Entries follow. Give back exactly the lines starting at the one containing "conversions count under" and ending at the one containing "let s := if cause = 0 then bump s 0x0201", and no other lines.

-- EXTRACTED MATERIAL follows --

/-! ### Completion (R347, R348, R351) -/

/-- Whether a read of a view, issued in its step, still waits; a command tries its own again. -/
def stillWaits (s : State) (r : ViewRead) : Bool :=
  match r.by_ with
  | .frame f => match requestPlace s f f.len.toNat with
    | some (space, off) => readLocalAt s r.step space off f.len.toNat == .wait
    | none => false
  | .window _ addr n => readLocalAt s r.step (spaceOf addr) (offsetOf addr) n == .wait
  | .command .. => true

/-- Reads of views that waited and can be answered now (R351). -/
def serveWaiting (s : State) : State :=
  let go := s.fabric.waiting.filter fun r => !stillWaits s r
  let s := { s with fabric := { s.fabric with waiting := s.fabric.waiting.filter (stillWaits s) } }
  go.foldl (fun s r => match r.by_ with
    | .frame f => if f.typ = 0x09 then serveBulkRead s r.step f else serveRead s r.step f 8192 []
    | .window win addr n => windowRead s r.step win addr n
    | .command .. => s) s

/-- A sample's tensor and record are written, its counts kept and its engine freed. Its tensor has no number, so saturated
conversions count under 0xFFFF_FFFF (DESIGN CHOICE, log 99). -/
def finishSample (s : State) (igd e : Nat) (p : Program) (d : IngestDesc) (x : Sample) (entry bits : List Byte) : State :=
  let c := parseCat entry
  let s := chargeAt (chargeAt s (entryAddr p d x) 32) c.addr bits.length
  let (q, epoch, index) := sampleIndex p d x.step.toNat x.b
  let cause := sampleCause d c bits
  let frames := Config.framesDecoded c.codec bits
  let raw := descOf p x.slot
  let base := sampleBase s raw x.step.toNat x.b
  let tensor := sampleTensor d (descOf p d.colour) c bits (cause == 0)
  let record := sampleRecord cause c.codec epoch index q frames
  let mem := writeBytes (writeBytes s.mem.buffers base tensor) (base + roundUp 64 tensor.length) record
  let s := { s with
    mem := { s.mem with buffers := mem }
    ingest := { s.ingest with
      engines := setAt s.ingest.engines (16 * igd + e) none
      complete := s.ingest.complete ++ [x] } }
  let s := dropArrivals s (engineKey igd e)
  let s := if cause = 0 then bump s 0x0201 noInst noTensor (sampleSaturations d (descOf p d.colour) c bits) else s
  let s := bump s 0x0D02 igd noTensor frames
  let s := bump s 0x0D04 igd noTensor bits.length
  let s := if cause = 0 then bump s 0x0D01 igd noTensor 1
    else post (bump s 0x0D03 (igd + 256 * cause) noTensor 1) 0x0D01
      (packed [(1, d.view), (4, x.step.toNat), (8, x.b), (8, index), (1, cause)])
  serveWaiting s

/-- A local fetch that failed is repeated later; one under way is waited for (R340). -/
def missedFetch (s : State) (igd e addr n : Nat) : State :=
  match readGlobal s (engineKey igd e) addr n with
  | .fail st => fetchFailed s igd e st addr
  | _ => s

/-- A decode finishes once its entry and bitstream have been fetched. `busy` is the cycles its engine took (R355). -/
def execSampleComplete (igd : Fin 2) (engine : Fin 16) (s : State) (busy : Nat := 0) : Host.Outcome State Fault Refusal :=
  let i := igd.val
  let e := engine.val
  match getAt s.ingest.engines (16 * i + e) none with
  | none => .next s
  | some x => match sampleDesc s x with
    | none => .next s
    | some (p, d) =>
      if s.ingest.fetching.contains (16 * i + e) then .next s
      else match fetched s i e (entryAddr p d x) 32 with
        | none => .next (missedFetch s i e (entryAddr p d x) 32)
        | some b =>
          let c := parseCat b
          if entryBad c then .next (finishSample (bump s 0x0D05 i noTensor busy) i e p d x b [])
          else match fetched s i e c.addr c.len with
            | none => .next (missedFetch s i e c.addr c.len)
            | some bits => .next (finishSample (bump s 0x0D05 i noTensor busy) i e p d x b bits)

-- EXTRACTED MATERIAL concluded --

→ EXERCISE RESPONSE:
conversions count under 0xFFFF_FFFF (DESIGN CHOICE, log 99). -/
def finishSample (s : State) (igd e : Nat) (p : Program) (d : IngestDesc) (x : Sample) (entry bits : List Byte) : State :=
  let c := parseCat entry
  let s := chargeAt (chargeAt s (entryAddr p d x) 32) c.addr bits.length
  let (q, epoch, index) := sampleIndex p d x.step.toNat x.b
  let cause := sampleCause d c bits
  let frames := Config.framesDecoded c.codec bits
  let raw := descOf p x.slot
  let base := sampleBase s raw x.step.toNat x.b
  let tensor := sampleTensor d (descOf p d.colour) c bits (cause == 0)
  let record := sampleRecord cause c.codec epoch index q frames
  let mem := writeBytes (writeBytes s.mem.buffers base tensor) (base + roundUp 64 tensor.length) record
  let s := { s with
    mem := { s.mem with buffers := mem }
    ingest := { s.ingest with
      engines := setAt s.ingest.engines (16 * igd + e) none
      complete := s.ingest.complete ++ [x] } }
  let s := dropArrivals s (engineKey igd e)
  let s := if cause = 0 then bump s 0x0201 noInst noTensor (sampleSaturations d (descOf p d.colour) c bits) else s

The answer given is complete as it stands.